CLEVELAND — Cyclists are running out of time to weigh in on two bike infrastructure projects in the City of Cleveland.
West 65th Street, from Denison to Herman Avenues — Feedback due by June 21
The City of Cleveland proposes a combination of “sharrows” and painted five or seven-foot bike lanes (depending on the location) running from Herman Avenue south to Denison Avenue.
Submit your feedback here.
What are cyclists already saying?
Bike advocacy non-profit Bike Cleveland is asking for a slightly different approach.
“While we appreciate that the plan includes a continuous bike lane from Denison to West Clinton, an on-street bike lane is a far cry from the 10ft off-road multipurpose trail that was in the 2013 [Transportation for Livable Communities Initiative (TLCI) program],” Bike Cleveland writes on it’s website.
Instead, Bike Cleveland proposes two-way cycle tracks, separated by a small curb for the entire length of West 65th Street. In areas where cars will be forces to drive through parts of the cycle-track, Bike Cleveland suggests the track be painted green to alert both cyclists and drivers to the intersection.
What will it connect?
This proposed work on West 65 Street will bring riders to the doorstep of Edgewater Park to the north less than 1.25 miles to the Cleveland Metropark Zoo to the south.
On the way, it will cross the busy intersection of Detroit and West 65 Street, with Blue Habanero, Brewnuts, and Gypsy Bean as well as Lorain Avenue, where the Michael Zone Recreation Center will eventually be connected to the Red Line Greenway. The Greenway will eventually provide a multi-use trail through Ohio City to the Flats, where riders can pick up the Centennial Lake Link Trail.
Union Avenue Resurfacing project — Virtual meeting on June 23
The City of Cleveland is holding a community meeting for input on a 3.2 mile resurfacing project along Union Avenue from Broadway Avenue and Kinsman Road.
The project will allow the city to repair curbs and curb ramps but proposed plans also show seven-foot painted bike lanes on each side of the street. Right now, there are two lanes of traffic and no painted bike lanes.
What are cyclists already saying?
Bike Cleveland proposes taking one foot from each driving lane and painted bike lane to create a two-foot buffer zone, potentially with plastic posts to create slightly more protection for cyclists.
“Reducing the bike lane width to 6 feet, and use the extra space to create a 2 foot painted buffer.
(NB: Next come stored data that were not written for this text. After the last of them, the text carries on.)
-- ==== Sys2Proof/Tests/Slice0.lean ====
section
/-! SUPPORT. Tests of the model. Expected values come from 95_test_vectors.md (section numbers in the
comments) or from the rule named; the witnesses at the end show that the hypotheses of the statements
can be met. -/

namespace Sys2Proof.Tests

open Sys2Proof Sys2Proof.Machine

/-! ## Helpers -/

/-- The reset state with default parameters and a program. -/
def boot0 (prog : List Word) : State := State.resetFor Config.default prog

/-- `s` with the word `v` at memory address `a`. -/
def withWord (s : State) (a : Nat) (v : Word) : State := { s with mem := s.mem.store32 a v }

/-- `s` with a value waiting at the input port. -/
def withIn (s : State) (v : Word) : State := s.offerInput v

/-- The answer is a next state of which `p` holds. -/
def nextHas (r : Result) (p : State → Bool) : Bool :=
  match r with
  | .next t => p t
  | .fault _ => false
  | .refused _ => false

/-- The answer is the fault entry `f` at an unchanged state. -/
def faultsAt (s : State) (f : CoreFault) : Bool :=
  nextHas (step s) fun t => t == s.takeFault f

/-! ## Well-formedness: each check refuses something -/

theorem test_wf_nop_assigned : (Instr.nop 21).wellFormed Config.default = false := by decide
theorem test_wf_nop_unassigned : (Instr.nop 22).wellFormed Config.default = true := by decide
theorem test_wf_register_31 : (Instr.subi 31 0).wellFormed Config.default = true := by decide
theorem test_wf_registers_missing : (Instr.add 3 17).registersExist = false := by decide
theorem test_wf_registers_present : (Instr.add 3 16).registersExist = true := by decide
theorem test_wf_config_default : Config.default.wf := by decide
theorem test_wf_config_stack_unaligned : ¬ { Config.default with stackSize := 1022 }.wf := by decide
theorem test_wf_config_stack_zero : ¬ { Config.default with stackSize := 0 }.wf := by decide
theorem test_wf_config_stack_large : ¬ { Config.default with stackSize := 2 ^ 30 + 4 }.wf := by decide
theorem test_wf_config_opcodes_repeat :
    ¬ { Config.default with opcodes := defaultOpcodes.set 3 2 }.wf := by decide
theorem test_wf_memory_unsorted : ¬ Memory.wf [(4, 1), (3, 1)] := by decide
theorem test_wf_memory_repeat : ¬ Memory.wf [(4, 1), (4, 2)] := by decide
theorem test_wf_memory_zero_listed : ¬ Memory.wf [(4, 0)] := by decide

/-! ## Decoding: words of 95_test_vectors.md (sections 1 to 3) under the default opcodes -/

theorem test_decode_subi : decodeTableWord 32 0x00008000 = some (.subi 0 0x8000) := by decide
theorem test_decode_add : decodeTableWord 32 0x08e80000 = some (.add 3 20) := by decide
theorem test_decode_addi : decodeTableWord 32 0x12345678 = some (.addi 8 0x5678) := by decide
theorem test_decode_mul : decodeTableWord 32 0x18c80000 = some (.mul 3 4) := by decide
theorem test_decode_shr : decodeTableWord 32 0x21000000 = some (.shr 4) := by decide
theorem test_decode_mov : decodeTableWord 32 0x2c0a0000 = some (.mov 16 5) := by decide
theorem test_decode_load : decodeTableWord 32 0x3002ffff = some (.load 1 0xffff) := by decide
theorem test_decode_store : decodeTableWord 32 0x39800001 = some (.store 6 1) := by decide
theorem test_decode_movi : decodeTableWord 32 0x40407fff = some (.movi 1 0x7fff) := by decide
theorem test_decode_cmp : decodeTableWord 32 0x49060000 = some (.cmp 4 3) := by decide
theorem test_decode_je : decodeTableWord 32 0x50000008 = some (.je 8) := by decide
theorem test_decode_jl : decodeTableWord 32 0x5800fff0 = some (.jl 0xfff0) := by decide
theorem test_decode_jle : decodeTableWord 32 0x60000004 = some (.jle 4) := by decide
theorem test_decode_jge : decodeTableWord 32 0x6800fff8 = some (.jge 0xfff8) := by decide
theorem test_decode_jbe : decodeTableWord 32 0x70000000 = some (.jbe 0) := by decide
theorem test_decode_jmp : decodeTableWord 32 0x7ffe0000 = some (.jmp 0) := by decide
theorem test_decode_call : decodeTableWord 32 0x87fe7fff = some (.call 0x7fff) := by decide
theorem test_decode_ret : decodeTableWord 32 0x8ffe0000 = some .ret := by decide
theorem test_decode_push : decodeTableWord 32 0x90400000 = some (.push 1) := by decide
theorem test_decode_pop : decodeTableWord 32 0x99800000 = some (.pop 6) := by decide
theorem test_decode_print : decodeTableWord 32 0xa1800000 = some (.print 6) := by decide
theorem test_decode_read : decodeTableWord 32 0xad000000 = some (.read 20) := by decide
theorem test_decode_nop : decodeTableWord 32 0xb0000000 = some (.nop 22) := by decide
theorem test_decode_nop_all_ones : decodeTableWord 32 0xffffffff = some (.nop 31) := by decide
/-- Section 2.1: bit 16 is ignored. -/
theorem test_decode_bit16 : decodeTableWord 32 0x0001ffff = decodeTableWord 32 0x0000ffff := by decide
/-- R73: the worked encodings, from the encoder's side. -/
theorem test_encode_words :
    [Instr.movi 0 5, .jl 0xfff0, .load 3 0, .cmp 1 0, .mul 3 4, .ret, .nop 31].map
      (encode Config.default) =
    [0x40000005, 0x5800fff0, 0x30060000, 0x48400000, 0x18c80000, 0x88000000, 0xf8000000] := by decide
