-- ==== Sys2Proof/Laws/Bits.lean ====
section
/-!
SUPPORT. Lemmas about bit strings, values, bytes and index widths (Machine/Operands.lean).
-/

namespace Sys2Proof.Machine

/-! ### bitsOf and valOf -/

@[simp] theorem bitsOf_length (n v : Nat) : (bitsOf n v).length = n := by
  induction n with
  | zero => rfl
  | succ n ih => simp [bitsOf, ih]

theorem bitsOf_getElem (n v j : Nat) (h : j < (bitsOf n v).length) :
    (bitsOf n v)[j] = v.testBit (n - 1 - j) := by
  induction n generalizing j with
  | zero => simp [bitsOf] at h
  | succ n ih =>
    cases j with
    | zero => simp [bitsOf]
    | succ j =>
      have hj : j < (bitsOf n v).length := by simpa [bitsOf] using h
      simp only [bitsOf, List.getElem_cons_succ, ih j hj]
      congr 1
      omega

@[simp] theorem valOf_nil : valOf [] = 0 := rfl

theorem valOf_append (s t : Bits) : valOf (s ++ t) = valOf s * 2 ^ t.length + valOf t := by
  induction s with
  | nil => simp
  | cons b s ih => simp [valOf, ih, Nat.pow_add, Nat.add_mul, Nat.mul_assoc, Nat.add_assoc]

theorem valOf_lt (s : Bits) : valOf s < 2 ^ s.length := by
  induction s with
  | nil => simp
  | cons b s ih =>
    have : b.toNat ≤ 1 := by cases b <;> simp
    simp only [valOf, List.length_cons, Nat.pow_succ]
    nlinarith [Nat.mul_le_mul_right (2 ^ s.length) this]

theorem valOf_bitsOf (n v : Nat) : valOf (bitsOf n v) = v % 2 ^ n := by
  induction n with
  | zero => simp [bitsOf, Nat.mod_one]
  | succ n ih =>
    simp only [bitsOf, valOf, bitsOf_length, ih]
    rw [Nat.pow_succ, Nat.mod_mul, Nat.testBit_eq_decide_div_mod_eq]
    rcases Nat.mod_two_eq_zero_or_one (v / 2 ^ n) with h | h <;> simp [h, Nat.add_comm]

theorem valOf_bitsOf_of_lt {n v : Nat} (h : v < 2 ^ n) : valOf (bitsOf n v) = v := by
  rw [valOf_bitsOf, Nat.mod_eq_of_lt h]

theorem testBit_valOf (s : Bits) (j : Nat) (h : j < s.length) :
    (valOf s).testBit (s.length - 1 - j) = s[j] := by
  induction s generalizing j with
  | nil => simp at h
  | cons b s ih =>
    have hv := valOf_lt s
    cases j with
    | zero =>
      simp only [valOf, List.length_cons, Nat.add_sub_cancel, Nat.sub_zero, List.getElem_cons_zero]
      rw [Nat.mul_comm, Nat.testBit_two_pow_mul_add _ hv]
      cases b <;> simp
    | succ j =>
      have hj : j < s.length := by simpa using h
      simp only [valOf, List.length_cons, List.getElem_cons_succ]
      rw [Nat.mul_comm, Nat.testBit_two_pow_mul_add _ hv]
      have h1 : s.length + 1 - 1 - (j + 1) = s.length - 1 - j := by omega
      rw [h1, if_pos (by omega), ih j hj]

theorem bitsOf_valOf (s : Bits) : bitsOf s.length (valOf s) = s := by
  apply List.ext_getElem (by simp)
  intro j h1 h2
  rw [bitsOf_getElem, testBit_valOf s j h2]

theorem bitsOf_valOf_of_length {s : Bits} {n : Nat} (h : s.length = n) : bitsOf n (valOf s) = s := by
  rw [← h, bitsOf_valOf]

theorem bitsOf_mod (n v : Nat) : bitsOf n (v % 2 ^ n) = bitsOf n v := by
  apply List.ext_getElem (by simp)
  intro j h1 h2
  have hj : j < n := by simpa using h1
  rw [bitsOf_getElem, bitsOf_getElem, Nat.testBit_mod_two_pow]
  simp [show n - 1 - j < n by omega]

theorem valOf_inj {s t : Bits} (hl : s.length = t.length) (hv : valOf s = valOf t) : s = t := by
  rw [← bitsOf_valOf s, ← bitsOf_valOf t, hl, hv]

theorem valAt_lt (s : Bits) (p n : Nat) : valAt s p n < 2 ^ n := by
  refine lt_of_lt_of_le (valOf_lt _) (Nat.pow_le_pow_right (by norm_num) ?_)
  simp [List.length_take]

/-- The value of a field that stands after `s`. -/
theorem valAt_append (s t u : Bits) : valAt (s ++ (t ++ u)) s.length t.length = valOf t := by
  simp [valAt]

@[simp] theorem zeros_length (n : Nat) : (zeros n).length = n := by simp [zeros]

/-! ### bytes -/

theorem packBytes_length (k : Nat) (s : Bits) : (packBytes k s).length = k := by
  induction k generalizing s with
  | zero => rfl
  | succ k ih => simp [packBytes, ih]

theorem pack_length (s : Bits) : (pack s).length = (s.length + 7) / 8 := by
  simp [pack, packBytes_length, ceilDiv]

@[simp] theorem unpack_nil : unpack [] = [] := rfl

theorem unpack_cons (b : Byte) (d : List Byte) : unpack (b :: d) = bitsOf 8 b.toNat ++ unpack d :=
  rfl

theorem unpack_append (d e : List Byte) : unpack (d ++ e) = unpack d ++ unpack e := by
  simp [unpack]

@[simp] theorem unpack_length (d : List Byte) : (unpack d).length = 8 * d.length := by
  induction d with
  | nil => rfl
  | cons b d ih => simp [unpack_cons, ih, Nat.mul_add]; omega

theorem bitsOf_byteOf (s : Bits) :
    bitsOf 8 (byteOf s).toNat = s.take 8 ++ List.replicate (8 - s.length) false := by
  have hl : (s.take 8 ++ List.replicate (8 - s.length) false).length = 8 := by
    simp [List.length_take]; omega
  have hv := valOf_lt (s.take 8 ++ List.replicate (8 - s.length) false)
  rw [hl] at hv
  simp only [byteOf, BitVec.toNat_ofNat]
  rw [Nat.mod_eq_of_lt hv, bitsOf_valOf_of_length hl]

theorem unpack_packBytes (k : Nat) (s : Bits) (h : s.length ≤ 8 * k) :
    unpack (packBytes k s) = s ++ List.replicate (8 * k - s.length) false := by
  induction k generalizing s with
  | zero => simp at h; simp [packBytes, h]
  | succ k ih =>
    rw [packBytes, unpack_cons, bitsOf_byteOf, ih (s.drop 8) (by simp; omega)]
    by_cases h8 : s.length ≤ 8
    · rw [List.take_of_length_le h8, List.drop_eq_nil_of_le h8]
      simp only [List.nil_append, List.append_assoc, List.replicate_append_replicate,
        List.length_nil]
      congr 2
      omega
    · have : 8 - s.length = 0 := by omega
      simp only [this, List.replicate_zero, List.append_nil, List.length_drop, ← List.append_assoc,
        List.take_append_drop]
      congr 2
      omega

/-- Unpacking a packed bit string gives it back, followed by fewer than 8 zero bits (R12). -/
theorem unpack_pack (s : Bits) :
    unpack (pack s) = s ++ List.replicate (8 * ((s.length + 7) / 8) - s.length) false := by
  rw [pack, unpack_packBytes _ _ (by simp only [ceilDiv]; omega)]
  rfl

theorem byteOf_bitsOf (b : Byte) (u : Bits) : byteOf (bitsOf 8 b.toNat ++ u) = b := by
  have h : (bitsOf 8 b.toNat ++ u).take 8 = bitsOf 8 b.toNat := by
    rw [List.take_append_of_le_length (by simp), List.take_of_length_le (by simp)]
  have h8 : 8 - (bitsOf 8 b.toNat ++ u).length = 0 := by simp
  rw [byteOf, h, h8]
  simp only [List.replicate_zero, List.append_nil, valOf_bitsOf]
  apply BitVec.eq_of_toNat_eq
  have := b.isLt
  simp [Nat.mod_eq_of_lt this]

theorem packBytes_unpack (d : List Byte) : packBytes d.length (unpack d) = d := by
  induction d with
  | nil => rfl
  | cons b d ih =>
    rw [List.length_cons, packBytes, unpack_cons, byteOf_bitsOf]
    rw [List.drop_append_of_le_length (by simp), List.drop_eq_nil_of_le (by simp), List.nil_append,
      ih]

/-- Packing the bits of a byte string gives it back. -/
@[simp] theorem pack_unpack (d : List Byte) : pack (unpack d) = d := by
  have h : ceilDiv (unpack d).length 8 = d.length := by simp only [ceilDiv, unpack_length]; omega
  rw [pack, h, packBytes_unpack]

/-! ### clog2 -/

theorem le_two_pow_clog2 (n : Nat) : n ≤ 2 ^ clog2 n := by
  unfold clog2
  split
  · simpa using by assumption
  · have := @Nat.lt_log2_self (n - 1)
    omega

/-- `clog2 n` is the least width: a smaller one is too narrow (R11). -/
theorem two_pow_lt_of_lt_clog2 {n w : Nat} (h : w < clog2 n) : 2 ^ w < n := by
  unfold clog2 at h
  split at h
  · omega
  · have h1 : n - 1 ≠ 0 := by omega
    have h2 : 2 ^ w ≤ 2 ^ (Nat.log2 (n - 1)) := Nat.pow_le_pow_right (by norm_num) (by omega)
    have h3 := Nat.log2_self_le h1
    omega

end Sys2Proof.Machine
end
Plastic posts between motor vehicle traffic and bike traffic can be added in the 2 foot buffer space,” Bike Cleveland writes on it’s website.
The meeting will be on WebEx Tuesday, June 23rd, 2020 at 6:00 p.m here.
Scooters are back!
The City of Cleveland announced Monday that e-scooters and other shared mobility devices would be allowed back into the city this weekend.
The City says there were more than 213,000 rides during the six-month trial period.
Rides will now be allowed from 5 a.m. until 9 p.m. and the devices will be allowed to travel up to 15 miles per hour. Before, rides were only allowed from 7 a.m. until 7 p.m. and they were limited to 12 mph.
Cleveland is requiring companies to sanitize the devices any time employees interact with them and riders are encouraged to wash their hands before and after rides and wipe down all parts of the device that they touch.
Bird is offering free rides for healthcare workers and emergency personnel.
Bird is also offering a “Warm Up” mode, making it slightly easier for first-timers to ride.
Bike-share in Cleveland
The formerly-UHBike share program is supposed to relaunch soon as well with updated bikes now maintained by a company called HOPR.
Requests for information about a new title sponsor for the program have gone unanswered.